13. The electronic system of claim 12, wherein the first die is a photonics integrated circuit, the second die is an electrical integrated circuit, and the third die is a logic die.

14. The electronic system of claim 12, further comprising:

an optical fiber coupled to the first die.

15. The electronic system of claim 12, wherein the package substrate comprises a core.

16. The electronic system of claim 12, wherein the third die is communicatively coupled to the second die, and wherein the second die is communicatively coupled to the first die.

17. The electronic system of claim 12, wherein a thickness of the second die is greater than one routing layer in the electronic package.

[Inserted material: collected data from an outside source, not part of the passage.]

theorem rev2_eq_groups (x : Byte) :
    rev2 x = x.extractLsb' (2 * 0) 2 ++ x.extractLsb' (2 * 1) 2 ++ x.extractLsb' (2 * 2) 2 ++
      x.extractLsb' (2 * 3) 2 := rfl

@[simp] theorem rev2_rev2 (x : Byte) : rev2 (rev2 x) = x := by
  rw [rev2_eq_groups (rev2 x)]
  simp only [rev2_group, Nat.reduceLT]
  exact groups_append x

/-! ### Words of a buffer (R134) -/

/-- A whole word of a buffer, byte by byte (R134). -/
theorem dxtWord_eq_map {b : List Byte} {n : Nat} (h : 8 * n + 8 ≤ b.length) :
    dxtWord b n = (List.range 8).map fun k => byteAt b (8 * n + k) :=
  subBlock_eq_map h

/-- Word n of a buffer that is written word by word is the word written there. -/
theorem dxtWord_flatMap_range {f : Nat → List Byte} {m n : Nat} (hf : ∀ i < m, (f i).length = 8)
    (h : n < m) : dxtWord ((List.range m).flatMap f) n = f n := by
  induction m generalizing f n with
  | zero => omega
  | succ m ih =>
    have hhead : (f 0).length = 8 := hf 0 (by omega)
    rw [List.range_succ_eq_map, List.flatMap_cons, List.flatMap_map, dxtWord]
    cases n with
    | zero => exact List.take_left' hhead
    | succ n =>
      rw [Nat.mul_succ, Nat.add_comm, ← List.drop_drop, List.drop_left' hhead]
      exact ih (fun i hi => hf (i + 1) (by omega)) (by omega)

/-! ### Word swap (R137, R142) -/

/-- The bytes of each key word change places (R137). -/
theorem byteAt_swapWord_key (w : List Byte) {k : Nat} (h : k < 4) :
    byteAt (swapWord w) k = byteAt w (if k % 2 = 0 then k + 1 else k - 1) := by
  match k, h with
  | 0, _ | 1, _ | 2, _ | 3, _ => rfl

/-- The index bytes keep their places (R137). -/
theorem byteAt_swapWord_index (w : List Byte) {k : Nat} (h4 : 4 ≤ k) (h8 : k < 8) :
    byteAt (swapWord w) k = rev2 (byteAt w k) := by
  match k, h4, h8 with
  | 4, _, _ | 5, _, _ | 6, _, _ | 7, _, _ => rfl

theorem swapWord_swapWord {w : List Byte} (h : w.length = 8) : swapWord (swapWord w) = w :=
  calc swapWord (swapWord w)
      = [byteAt w 0, byteAt w 1, byteAt w 2, byteAt w 3, rev2 (rev2 (byteAt w 4)),
          rev2 (rev2 (byteAt w 5)), rev2 (rev2 (byteAt w 6)), rev2 (rev2 (byteAt w 7))] := rfl
    _ = (List.range 8).map (byteAt w) := by simp only [rev2_rev2]; rfl
    _ = w := map_byteAt_range h

/-- The swapped word decodes to what the foreign word selects: its keys read low byte first, and the
index of pixel p at bits 2(p mod 4) + 1 and 2(p mod 4) of byte 4 + p div 4 (R102, R134, R137). -/
theorem decodeSub_swapWord (w : List Byte) {p : Nat} (h : p < 16) :
    (decodeSub (swapWord w))[p]? =
      (decPalette (be16 (byteAt w 1) (byteAt w 0)) (be16 (byteAt w 3) (byteAt w 2)))[
        (byteAt w (4 + p / 4)).toNat / 4 ^ (p % 4) % 4]? := by
  obtain ⟨-, hdecode, -⟩ := subBlockDecoding
  have hbyte : byteAt (swapWord w) (4 + p / 4) = rev2 (byteAt w (4 + p / 4)) :=
    byteAt_swapWord_index w (by omega) (by omega)
  have hgroup : 3 - (3 - p % 4) = p % 4 := by omega
  rw [hdecode _ _ h, hbyte, rev2_group_toNat _ (by omega), hgroup]
  rfl

/-- Word n of the swapped buffer is word n of the buffer, swapped (R142). -/
theorem dxtWord_swapWords {b : List Byte} {n : Nat} (h : n < b.length / 8) :
    dxtWord (swapWords b) n = swapWord (dxtWord b n) :=
  dxtWord_flatMap_range (fun _ _ => swapWord_length _) h

/-- Settles O58: Rev2 moves group 3 − k to group k, which is what the two index layouts differ by. -/
theorem swapKeepsColours : Obligations.SwapKeepsColours :=
  ⟨fun x => ⟨rev2_rev2 x, fun _ => rev2_group_toNat x⟩,
    fun b hb => ⟨swapWords_length b hb, fun _ hn =>
      ⟨dxtWord_eq_map (by omega), dxtWord_swapWords hn⟩⟩,
    fun w hw => ⟨fun _ => byteAt_swapWord_key w, fun _ => byteAt_swapWord_index w,
      swapWord_swapWord hw, fun _ => decodeSub_swapWord w⟩⟩

/-! ### Reorder (R138)

An image is m blocks wide and t stripes high, so Wb = 2m, and it has 2m · 2t words. -/

/-- The number in local order of quadrant q of block k of stripe s (R138). -/
def localNumber (wb s k q : Nat) : Nat := s * 2 * wb + 4 * k + q

/-- The number in foreign order of quadrant q of block k of stripe s (R138). -/
def foreignNumber (wb s k q : Nat) : Nat := (2 * s + q / 2) * wb + 2 * k + q % 2

section Numbers
variable {m t s k q n : Nat}

/-- A row-major number lies below the number of cells. -/
theorem row_major_lt {width height row col : Nat} (hrow : row < height) (hcol : col < width) :
    row * width + col < width * height :=
  calc row * width + col < row * width + width := by omega
    _ = (row + 1) * width := by ring
    _ ≤ height * width := Nat.mul_le_mul_right _ hrow
    _ = width * height := Nat.mul_comm ..

theorem localNumber_lt (hs : s < t) (hk : k < m) (hq : q < 4) :
    localNumber (2 * m) s k q < 2 * m * (2 * t) := by
  have hlt : s * (4 * m) + (4 * k + q) < 4 * m * t := row_major_lt hs (by omega)
  rw [localNumber]
  linarith

theorem foreignNumber_lt (hs : s < t) (hk : k < m) (hq : q < 4) :
    foreignNumber (2 * m) s k q < 2 * m * (2 * t) := by
  rw [foreignNumber, Nat.add_assoc]
  exact row_major_lt (by omega) (by omega)

/-- Every word is a quadrant of some block, in local order. -/
theorem exists_localNumber (h : n < 2 * m * (2 * t)) :
    ∃ s < t, ∃ k < m, ∃ q < 4, n = localNumber (2 * m) s k q := by
  have hm : 0 < m := Nat.pos_of_ne_zero fun hm => by simp [hm] at h
  have hstripe : n / (4 * m) < t := Nat.div_lt_of_lt_mul (by linarith)
  have hin : n % (4 * m) < 4 * m := Nat.mod_lt _ (by omega)
  have hn : n = n / (4 * m) * (4 * m) + n % (4 * m) := (Nat.div_add_mod' ..).symm
  refine ⟨_, hstripe, n % (4 * m) / 4, by omega, n % (4 * m) % 4, by omega, ?_⟩
  rw [localNumber, show n / (4 * m) * 2 * (2 * m) = n / (4 * m) * (4 * m) by ring]
  omega

/-- Every word is a quadrant of some block, in foreign order. -/
theorem exists_foreignNumber (h : n < 2 * m * (2 * t)) :
    ∃ s < t, ∃ k < m, ∃ q < 4, n = foreignNumber (2 * m) s k q := by
  have hm : 0 < m := Nat.pos_of_ne_zero fun hm => by simp [hm] at h
  have hrow : n / (2 * m) < 2 * t := Nat.div_lt_of_lt_mul h
  have hcol : n % (2 * m) < 2 * m := Nat.mod_lt _ (by omega)
  refine ⟨n / (2 * m) / 2, by omega, n % (2 * m) / 2, by omega,
    2 * (n / (2 * m) % 2) + n % (2 * m) % 2, by omega, ?_⟩
  rw [foreignNumber, show 2 * (n / (2 * m) / 2) +
    (2 * (n / (2 * m) % 2) + n % (2 * m) % 2) / 2 = n / (2 * m) by omega]
  have hn : n = n / (2 * m) * (2 * m) + n % (2 * m) := (Nat.div_add_mod' ..).symm
  omega

/-- `foreignIndex` takes a local number to the foreign number of the same quadrant. -/
theorem foreignIndex_localNumber (hk : k < m) (hq : q < 4) :
    foreignIndex (2 * m) (localNumber (2 * m) s k q) = foreignNumber (2 * m) s k q := by
  have hin : 4 * k + q < 2 * (2 * m) := by omega
  have hnum : localNumber (2 * m) s k q = 4 * k + q + s * (2 * (2 * m)) := by
    rw [localNumber]; ring
  have hstripe : localNumber (2 * m) s k q / (2 * (2 * m)) = s := by
    rw [hnum, Nat.add_mul_div_right _ _ (by omega), Nat.div_eq_of_lt hin, Nat.zero_add]
  have hoff : localNumber (2 * m) s k q % (2 * (2 * m)) = 4 * k + q := by
    rw [hnum, Nat.add_mul_mod_self_right, Nat.mod_eq_of_lt hin]
  have hblock : (4 * k + q) / 4 = k := by omega
  have hquad : (4 * k + q) % 4 = q := by omega
  rw [foreignIndex, hstripe, hoff, hblock, hquad, foreignNumber]

/-- `localIndex` takes a foreign number to the local number of the same quadrant. -/
theorem localIndex_foreignNumber (hk : k < m) (hq : q < 4) :
    localIndex (2 * m) (foreignNumber (2 * m) s k q) = localNumber (2 * m) s k q := by
  have hin : 2 * k + q % 2 < 2 * m := by omega
  have hnum : foreignNumber (2 * m) s k q = 2 * k + q % 2 + (2 * s + q / 2) * (2 * m) := by
    rw [foreignNumber]; ring
  have hrow : foreignNumber (2 * m) s k q / (2 * m) = 2 * s + q / 2 := by
    rw [hnum, Nat.add_mul_div_right _ _ (by omega), Nat.div_eq_of_lt hin, Nat.zero_add]
  have hcol : foreignNumber (2 * m) s k q % (2 * m) = 2 * k + q % 2 := by
    rw [hnum, Nat.add_mul_mod_self_right, Nat.mod_eq_of_lt hin]
  have hstripe : (2 * s + q / 2) / 2 = s := by omega
  rw [localIndex, hrow, hcol, hstripe, localNumber, Nat.mul_assoc]
  omega

theorem foreignIndex_lt (h : n < 2 * m * (2 * t)) : foreignIndex (2 * m) n < 2 * m * (2 * t) := by
  obtain ⟨s, hs, k, hk, q, hq, rfl⟩ := exists_localNumber h
  rw [foreignIndex_localNumber hk hq]
  exact foreignNumber_lt hs hk hq

theorem localIndex_lt (h : n < 2 * m * (2 * t)) : localIndex (2 * m) n < 2 * m * (2 * t) := by
  obtain ⟨s, hs, k, hk, q, hq, rfl⟩ := exists_foreignNumber h
  rw [localIndex_foreignNumber hk hq]
  exact localNumber_lt hs hk hq

end Numbers

/-- The words of a buffer in the order that `g` gives: word n of the result is word `g n` (R138). -/
def permuteWords (g : Nat → Nat) (b : List Byte) : List Byte :=
  (List.range (b.length / 8)).flatMap fun n => dxtWord b (g n)

theorem reorderEncode_eq (wb : Nat) (b : List Byte) :
    reorderEncode wb b = permuteWords (foreignIndex wb) b := rfl

theorem reorderDecode_eq (wb : Nat) (b : List Byte) :
    reorderDecode wb b = permuteWords (localIndex wb) b := rfl

section PermuteWords
variable {g : Nat → Nat} {b : List Byte} {c : Nat}

theorem permuteWords_length (hb : b.length = 8 * c) (hg : ∀ n < c, g n < c) :
    (permuteWords g b).length = b.length := by
  have hwords : b.length / 8 = c := by omega
  rw [permuteWords, hwords, length_flatMap_const _ 8 _ fun n hn => ?_, List.length_range, hb]
  have hlt := hg n (List.mem_range.1 hn)
  exact dxtWord_length b _ (by omega)

theorem dxtWord_permuteWords (hb : b.length = 8 * c) (hg : ∀ n < c, g n < c) {n : Nat}
    (hn : n < c) : dxtWord (permuteWords g b) n = dxtWord b (g n) := by
  refine dxtWord_flatMap_range (fun i hi => ?_) (by omega)
  have hlt := hg i (by omega)
  exact dxtWord_length b _ (by omega)

end PermuteWords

18. A method of forming an electronic package, comprising:

forming first routing layers over a package core;

disposing a release layer over a portion of a topmost first routing layer;

forming second routing layers over the first routing layers;

forming a solder resist layer over a portion of a topmost second routing layer;

opening a cavity through the second routing layers, wherein a cavity bottom is at the release layer;

positioning a first die in the cavity;

positioning a second die over the first die and over a topmost second routing layer; and

positioning a third die over the second die and over the solder resist layer.

19. The method of claim 18, wherein the first die is a photonics integrated circuit, the second die is an electrical integrated circuit, and the third die is a logic die.

20. The method of claim 18, wherein the first die is connected to the package substrate by solder.

21. The method of claim 18, wherein the first die is attached to the package substrate by a die attach film.

22. The method of claim 18, wherein the electronic package is coupled to a board.

23. An electronic system, comprising:

a board; and

an electronic package coupled to the board, wherein the electronic package comprises: a package substrate with a stepped top surface; a first die on a first plateau of the stepped top surface; a second die on a second plateau of the stepped top surface, wherein the second die extends over the first die; and a third die on a third plateau of the stepped top surface, wherein the third die extends over the second die.

24. The electronic system of claim 23, wherein the first die is a photonics integrated circuit, the second die is an electrical integrated circuit, and the third die is a logic die.

25. The electronic system of claim 23, wherein a thickness of the second die is greater than one routing layer in the electronic package.